■ Task to complete ■
Give back exactly the stretch of data below from the line holding "endpointId : BitVec 24" through the line holding "R269): the lane", both ends included, and leave the remaining lines out.

(Provided material)

theorem addiB (imm : Byte) (dst : DataAltEa) : Statement (.addiB imm dst) :=
  of_words rfl (length_cons_le (dst.words_length)) (by decide)

theorem addiW (imm : Word) (dst : DataAltEa) : Statement (.addiW imm dst) :=
  of_words rfl (length_cons_le (dst.words_length)) (by decide)

theorem addiL (imm : Long) (dst : DataAltEa) : Statement (.addiL imm dst) :=
  of_words rfl (length_append_le (longWords_le imm) (dst.words_length)) (by decide)

theorem eoriB (imm : Byte) (dst : DataAltEa) : Statement (.eoriB imm dst) :=
  of_words rfl (length_cons_le (dst.words_length)) (by decide)

theorem eoriW (imm : Word) (dst : DataAltEa) : Statement (.eoriW imm dst) :=
  of_words rfl (length_cons_le (dst.words_length)) (by decide)

theorem eoriL (imm : Long) (dst : DataAltEa) : Statement (.eoriL imm dst) :=
  of_words rfl (length_append_le (longWords_le imm) (dst.words_length)) (by decide)

theorem cmpiB (imm : Byte) (dst : DataAltEa) : Statement (.cmpiB imm dst) :=
  of_words rfl (length_cons_le (dst.words_length)) (by decide)

theorem cmpiW (imm : Word) (dst : DataAltEa) : Statement (.cmpiW imm dst) :=
  of_words rfl (length_cons_le (dst.words_length)) (by decide)

theorem cmpiL (imm : Long) (dst : DataAltEa) : Statement (.cmpiL imm dst) :=
  of_words rfl (length_append_le (longWords_le imm) (dst.words_length)) (by decide)

theorem moveB (src : DataEa) (dst : DataAltEa) : Statement (.moveB src dst) :=
  of_words rfl (length_append_le (src.words_length .byte) (dst.words_length)) (by decide)

theorem moveL (src : AnyEa) (dst : DataAltEa) : Statement (.moveL src dst) :=
  of_words rfl (length_append_le (src.words_length .long) (dst.words_length)) (by decide)

theorem moveW (src : AnyEa) (dst : DataAltEa) : Statement (.moveW src dst) :=
  of_words rfl (length_append_le (src.words_length .word) (dst.words_length)) (by decide)

theorem bra (disp : Disp) : Statement (.bra disp) :=
  of_words rfl (disp.words_length) (by decide)

theorem bhi (disp : Disp) : Statement (.bhi disp) :=
  of_words rfl (disp.words_length) (by decide)

theorem bls (disp : Disp) : Statement (.bls disp) :=
  of_words rfl (disp.words_length) (by decide)

theorem bcc (disp : Disp) : Statement (.bcc disp) :=
  of_words rfl (disp.words_length) (by decide)

theorem bcs (disp : Disp) : Statement (.bcs disp) :=
  of_words rfl (disp.words_length) (by decide)

theorem bne (disp : Disp) : Statement (.bne disp) :=
  of_words rfl (disp.words_length) (by decide)

theorem beq (disp : Disp) : Statement (.beq disp) :=
  of_words rfl (disp.words_length) (by decide)

theorem bvc (disp : Disp) : Statement (.bvc disp) :=
  of_words rfl (disp.words_length) (by decide)

theorem bvs (disp : Disp) : Statement (.bvs disp) :=
  of_words rfl (disp.words_length) (by decide)

theorem bpl (disp : Disp) : Statement (.bpl disp) :=
  of_words rfl (disp.words_length) (by decide)

theorem bmi (disp : Disp) : Statement (.bmi disp) :=
  of_words rfl (disp.words_length) (by decide)

theorem bge (disp : Disp) : Statement (.bge disp) :=
  of_words rfl (disp.words_length) (by decide)

theorem blt (disp : Disp) : Statement (.blt disp) :=
  of_words rfl (disp.words_length) (by decide)

theorem bgt (disp : Disp) : Statement (.bgt disp) :=
  of_words rfl (disp.words_length) (by decide)

theorem ble (disp : Disp) : Statement (.ble disp) :=
  of_words rfl (disp.words_length) (by decide)

theorem stop (imm : Word) : Statement (.stop imm) :=
  of_words rfl (Nat.le_refl 1) (by decide)

end Sys2Proof.Laws.EncodingLength
end

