-- ==== Sys2Proof/Tests/Slice0.lean ====
section
/-! SUPPORT. Tests: what the well-formedness checks refuse, a word for every instruction, rows of the
spec's test vectors, and for every statement with hypotheses a state and operands that meet them. -/

namespace Sys2Proof.Tests

open Sys2Proof.Machine Sys2Proof.Claims

/-! ## Well-formedness: an ill-formed term for each check -/

/-- The immediate of a byte operation is a byte (R92). -/
theorem test_wf_refuses_wide_byte_immediate :
    Instr.wf (.addBEaDn (.imm 0x100#32) 0#3) = false ∧
      Instr.wf (.addBEaDn (.imm 0xFF#32) 0#3) = true := by decide

/-- The immediate of a word operation is a word (R92). -/
theorem test_wf_refuses_wide_word_immediate :
    Instr.wf (.moveW (.data (.imm 0x10000#32)) (.dn 0#3)) = false ∧
      Instr.wf (.moveW (.data (.imm 0xFFFF#32)) (.dn 0#3)) = true := by decide

/-- `BTST #n,<ea>` does not take `#imm` (R105). -/
theorem test_wf_refuses_static_btst_of_immediate :
    Instr.wf (.btstStatic 1#8 (.imm 1#32)) = false ∧ Instr.wf (.btstDyn 1#3 (.imm 1#32)) = true := by
  decide

/-- A short displacement is not 0 (R240). -/
theorem test_wf_refuses_short_zero_displacement :
    Instr.wf (.bne (.short 0#8)) = false ∧ Instr.wf (.bne (.long 0#16)) = true := by decide

/-- MOVE from `An` to `(An)+` or `-(An)` of the same register (R94). -/
theorem test_wf_refuses_move_same_register :
    Instr.wf (.moveL (.an 3#3) (.mem (.preDec 3#3))) = false ∧
      Instr.wf (.moveW (.an 3#3) (.mem (.postInc 3#3))) = false ∧
      Instr.wf (.moveL (.an 3#3) (.mem (.preDec 4#3))) = true := by decide

/-! ## Helpers -/

/-- Flags written as the spec prints them, XNZVC (R31). -/
def flags (w : BitVec 5) : Ccr :=
  ⟨w.getLsbD 4, w.getLsbD 3, w.getLsbD 2, w.getLsbD 1, w.getLsbD 0⟩

/-- The launch state with flags, and an instruction's words at pc as program text. -/
def start (pc : Long) (k : BitVec 5) (ws : List Word) : State :=
  { placeInstr (State.reset.setPc pc) ws with
    ccr := flags k
    progText := [⟨pc.toNat, 2 * ws.length⟩] }

/-- A state with one byte of memory set. -/
def put (s : State) (a : Nat) (b : Byte) : State := s.setMem (Memory.write s.mem a b)

/-- One step answers a next state with a property. -/
def after (s : State) (p : State → Bool) : Bool :=
  match step s with
  | .next t => p t
  | .fault _ => false
  | .refused _ => false

/-! ## Decoding: one word for every instruction, written out from the bits of opcode_table.json -/

theorem test_decode_add :
    decode [0xDA3A#16, 0x7FFF#16] = .ok (.addBEaDn (.pcDisp 0x7FFF#16) 5#3, []) ∧
    decode [0xDB15#16] = .ok (.addBDnEa 5#3 (.ind 5#3), []) ∧
    decode [0xDA4E#16] = .ok (.addWEaDn (.an 6#3) 5#3, []) ∧
    decode [0xDB5E#16] = .ok (.addWDnEa 5#3 (.postInc 6#3), []) ∧
    decode [0xDABA#16, 0x7FFF#16] = .ok (.addLEaDn (.data (.pcDisp 0x7FFF#16)) 5#3, []) ∧
    decode [0xDBA7#16] = .ok (.addLDnEa 5#3 (.preDec 7#3), []) := by
  decide

theorem test_decode_sub :
    decode [0x9A3C#16, 0x0080#16] = .ok (.subBEaDn (.imm 0x80#32) 5#3, []) ∧
    decode [0x9B29#16, 0xFFFE#16] = .ok (.subBDnEa 5#3 (.disp 1#3 0xFFFE#16), []) ∧
    decode [0x9A7C#16, 0xBEEF#16] = .ok (.subWEaDn (.data (.imm 0xBEEF#32)) 5#3, []) ∧
    decode [0x9B72#16, 0xB8F0#16] =
      .ok (.subWDnEa 5#3 (.index 2#3 ⟨true, 3#3, true, 0xF0#8⟩), []) ∧
    decode [0x9ABB#16, 0x4007#16] =
      .ok (.subLEaDn (.data (.pcIndex ⟨false, 4#3, false, 0x07#8⟩)) 5#3, []) ∧
    decode [0x9BB8#16, 0x8000#16] = .ok (.subLDnEa 5#3 (.absW 0x8000#16), []) := by
  decide
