-- ==== Sys2Proof/Syntax.lean ====
section
/-! DEFINITION. The commands of the block, one constructor for each row of the operation table, and the plain
data their operands are made of. -/

namespace Sys2Proof

/-- How the argument block of a command entry is given when ARG_INDIRECT = 1 (R352, R353): ARG_LEN, ARG_PTR and
whether some word of M8 to M15 is not 0. -/
structure Indirect where
  argLen : Word
  argPtr : BitVec 64
  restSet : Bool
  deriving DecidableEq, Repr

/-- The header of one command entry as the Hearth fetched it (R352): the ring it was fetched from, TAG, VECTOR,
IF_VER, DL_MODE and the three deadline words, whether a reserved field of M0 to M4 is set, and the indirect form. -/
structure CmdHdr where
  ring : Fin 4
  tag : BitVec 16
  vector : BitVec 6
  ifVer : Byte
  dlMode : BitVec 2
  m2 : Word
  m3 : Word
  m4 : Word
  reservedSet : Bool
  indirect : Option Indirect
  deriving DecidableEq, Repr

/-- A packet header, W0 to W7 (R32). -/
structure Header where
  w0 : Word
  w1 : Word
  w2 : Word
  w3 : Word
  w4 : Word
  w5 : Word
  w6 : Word
  w7 : Word
  deriving DecidableEq, Repr

/-- A whole packet: header, payload and the CRC-64 its trailer carries (R31). -/
structure Packet where
  hdr : Header
  payload : List Byte
  crc : BitVec 64
  deriving DecidableEq, Repr

/-- The PCIe resets of R365. -/
inductive PcieReset where
  | fundamental
  | hot
  | functionLevel
  deriving DecidableEq, Repr

/-- KIND of a withdrawal request (R263). -/
inductive WdKind where
  | cal
  | swap
  | force
  deriving DecidableEq, Repr

/-- Why a training failed (R267, R268). -/
inductive TrainFailCause where
  | time
  | noCommon
  | portMismatch
  deriving DecidableEq, Repr

/-- What the training of a lane learned of its far end (R260, R261, R266, R273): its capability word, the identity
its markers carry, the measured round trip in units of 10 ns, whether step 4 failed at 200 Gbit/s (R268), and
how many full markers each end has received of the other (R234). -/
structure FarEnd where
  cap : BitVec 64
  deviceTag : Word
  lane : BitVec 10
  tag : BitVec 4
  endpointId : BitVec 24
  rtt : Nat
  fellTo100 : Bool
  markersIn : Nat
  markersOut : Nat
  deriving DecidableEq, Repr

/-- How a short retraining, or the lock and the retraining that end other work, came out (R233 to R235, R269): the lane
trained, with the full markers that each end has received of the other; the identity check failed; or a ring, the receive
ring or the transmit ring, did not lock or the lane did not train. -/
inductive RetrainEnd where
  | trained (markersIn markersOut : Nat)
  | wrongIdentity
  | failed (rxRing : Bool)
  deriving DecidableEq, Repr

/-- How the slot of a received flit and the read that it calls for came out (R247, R252, R377): the FEC has corrected so many
symbols of the slot, none in a clean one; a codeword of it is uncorrectable; or the flit asks for a replay, and the retry buffer's oldest packet that has not
been acknowledged reads with an uncorrectable error. -/
inductive FlitEnd where
  | clean (corrected : Nat)
  | uncorrectable
  | retryUe
  deriving DecidableEq, Repr

/-- The tables whose entries carry parity (R84, R375). -/
inductive TableKind where
  | endpoint
  | explicitA
  | explicitB
  | podA
  | podB
  | bundle
  | tree
  | window
  | partition
  | allow
  | hint
  | kindling
  deriving DecidableEq, Repr

/-- What befalls an entry's copy in one half (R84): its parity begins to fail; or the entry is repaired after a read has found
the copy, where the other half's copy may fail too. -/
inductive ParityStep where
  | fails
  | repair (otherFails : Bool)
  deriving DecidableEq, Repr

/-- Where an error correction acts (R375, R376): at a read of the patrol or an ordinary read of a device address, in a cell of a
barn's Loft, in a lane's retry buffer, or in the Hearth's SRAM. -/
inductive EccSite where
  | patrol (addr : Nat)
  | read (addr : Nat)
  | loft (barn : Fin 16)
  | retryBuf (lane : Fin 1024)
  | sram
  deriving DecidableEq, Repr

/-- An access to the Hearth's registers (R343, R348, R420): a write of 32 bits, a write of 64 bits whose upper word is given, a
write of another width; reads of the same kinds; and a transfer on the auxiliary interface that writes bytes or reads so many of
them. -/
inductive RegAccess where
  | write32 (offset : BitVec 16)
  | write64 (offset : BitVec 16) (high : Word)
  | writeOther (offset : BitVec 16)
  | read32 (offset : BitVec 16)
  | read64 (offset : BitVec 16)
  | readOther (offset : BitVec 16)
  | auxWrite (addr : BitVec 24) (bytes : List Byte)
  | auxRead (addr : BitVec 24) (count : Nat)
  deriving DecidableEq, Repr
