/-- What becomes of the transmit stamp of a TIME packet (R301): nothing, the instant of a request, or the Follow_Up of a
Sync or of a peer delay response whose own message is given. -/
inductive StampUse where
  | none
  | request
  | syncFollow
  | pdelayFollow (req : List Byte)
  deriving DecidableEq, Repr

/-- A TIME packet queued for a port (R118, R256): its PTP message and the use of its stamp. -/
structure TimeOut where
  msg : List Byte
  use : StampUse
  deriving DecidableEq, Repr

/-- The link state of a lane (R251 to R269). `tx` is the packet that is being sent and `next` the one assigned to wait
behind it, with the instant of its selection (R118); `ctlQ` holds the control messages about the lane that wait; `crRot` is the class whose limit
the next flit carries (R270) and `slots` counts the flits sent since the last marker (R261). `nak`: the next flit sets NAK.
`trainedAt` is the instant of the last training, from which FRAME_COUNT runs (R262). `stopped`: the lane has left service
abruptly and the rehoming of its packets has not ended; `orphans` are those packets and `rehomeTag` the MTAG of its
REHOME_REQ (R265). `rxDone` and `txDone`: the far end, and this end, state that their work on the lane is done (R264).
`trainVer` and `trainRate` are the capability settings that the running full training began with (R274). `rxPos` counts the
slots received since training and `lastPair` is one more than the last codeword pair counted uncorrectable (R259). `trainStep`: 0 no training runs, 1
full training, 2 a full training has failed and waits for its restart, 3 short retraining (R267, R269); `trainCause` is
the last recorded cause of TRAIN_FAIL (R268). `seenTag` is the LANE_TAG last received (R262); `asked` is the
withdrawal this end has asked for and not been answered, with its MTAG, `answered` the far end's withdrawal that this end has granted (R264). -/
structure LaneLink where
  txSeq : Nat := 0
  txAcked : Nat := 4095
  retry : List RetryPkt := []
  replaySeq : Nat := 4096
  replays : Nat := 0
  rxSeq : Nat := 4095
  nak : Bool := false
  discarding : Bool := false
  farTag : Option Nat := none
  seenTag : Nat := 0
  farDevice : Nat := 0
  farLane : Nat := 0
  markerCount : Nat := 0
  uncorrAt : List Nat := []
  rx : List RxPkt := []
  tx : Option Tx := none
  next : Option (Nat × Nat) := none
  ctlQ : List CtlMsg := []
  crRot : Nat := 0
  slots : Nat := 0
  trainedAt : Nat := 0
  orphans : List RetryPkt := []
  rehomeTag : Nat := 0
  rxDone : Bool := true
  txDone : Bool := true
  trainVer : Nat := 0
  trainRate : Nat := 0
  rxPos : Nat := 0
  lastPair : Nat := 0
  txFault : Bool := false
  farStatus : List Word := []
  shortFails : Nat := 0
  trainStep : Nat := 0
  trainCause : Option TrainFailCause := none
  asked : Option WdKind := none
  askTag : Nat := 0
  answered : Option WdKind := none
  stopped : Bool := false
  deriving DecidableEq, Repr

/-- Ports, lane links and credit (R270, R271): CR_LIMIT last received, cells sent, the own cumulative limit and the cells
received are keyed by port · 8 + class. `resend` holds by port the packets that are to be sent again, ahead of all others
(R265), and `timeQ` the TIME packets that wait (R118). -/
structure Link where
  ports : Tab Port
  lanes : Tab LaneLink
  crLimit : Tab Nat
  cellsSent : Tab Nat
  ownLimit : Tab Nat
  cellsIn : Tab Nat
  resend : Tab (List PktInfo)
  timeQ : Tab (List TimeOut)
  deviceTag : Word
  deriving DecidableEq, Repr

/-! ### Flue (R275 to R294) -/

/-- A Flue circuit (R279, R284, R288, R293). STATE: 0 FREE, 1 TUNING, 2 READY, 3 LIVE, 4 RETUNING, 5 FAILED. While its setup
runs (R281), `cmd` is the FLUE_OPEN it belongs to and `meas` what its tuning will measure. -/
structure Circuit where
  state : Nat := 0
  fibreA : Nat := 0
  fibreB : Nat := 0
  k : Nat := 0
  takenA : Bool := false
  takenB : Bool := false
  ilMax : Nat := 0
  marginMin : Int := 0
  endA : Nat := 0
  endB : Nat := 0
  partition : Nat := 0
  outLossA : Nat := 0
  outLossB : Nat := 0
  rxSens : Int := 0
  leadMs : Nat := 0
  since : Nat := 0
  nextAt : Nat := 0
  retunes : Nat := 0
  connectPend : Bool := false
  noticeAt : Option Nat := none
  darkA : Bool := false
  darkB : Bool := false
  cmd : Option CmdRef := none
  meas : Option FlueMeas := none
  deriving DecidableEq, Repr

/-! ### Device time and kindling (R295 to R322) -/

/-- Port time configuration (R302) and the exchanges in progress on the port (R301): the next sequence numbers; the
two-step Sync awaiting its Follow_Up, its receive stamp and its correction; the last Sync's origin and receive times, whether
there is one, and whether its offset has still to be formed; the transmit stamp of the last request; of a peer delay
response awaiting its Follow_Up, its sequence number, its receive stamp, the turnaround's start and its correction; the
mean delay, once known; the grandmaster of the last Announce (R299). Stamps and corrections count 1/256 ns. -/
structure PortTime where
  role : Nat := 0
  mech : Nat := 0
  logSync : Int := -7
  logDelay : Int := -7
  logAnnounce : Nat := 1
  asym : Int := 0
  syncSeq : Nat := 0
  delaySeq : Nat := 0
  announceSeq : Nat := 0
  awaitSeq : Option Nat := none
  rxStamp : Rat := 0
  rxCorr : Rat := 0
  t1 : Rat := 0
  t2 : Rat := 0
  haveSync : Bool := false
  fresh : Bool := false
  t3 : Rat := 0
  awaitPd : Option Nat := none
  t4 : Rat := 0
  pt2 : Rat := 0
  pcorr : Rat := 0
  meanDelay : Rat := 0
  haveDelay : Bool := false
  gm : List Byte := []
  deriving DecidableEq, Repr

/-- A capture record (R311). -/
structure CaptureRec where
  source : Nat
  lost : Bool
  detail : Nat
  stamp : Nat
  deriving DecidableEq, Repr

/-- A TIME_SET that waits for the next PPS in edge (R308). -/
structure PpsSet where
  value : Nat
  since : Nat
  cmd : CmdRef
  deriving DecidableEq, Repr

(End Provided material)

■ Answer for the task ■
  endpointId : BitVec 24
  rtt : Nat
  fellTo100 : Bool
  markersIn : Nat
  markersOut : Nat
  deriving DecidableEq, Repr

/-- How a short retraining, or the lock and the retraining that end other work, came out (R233 to R235, R269): the lane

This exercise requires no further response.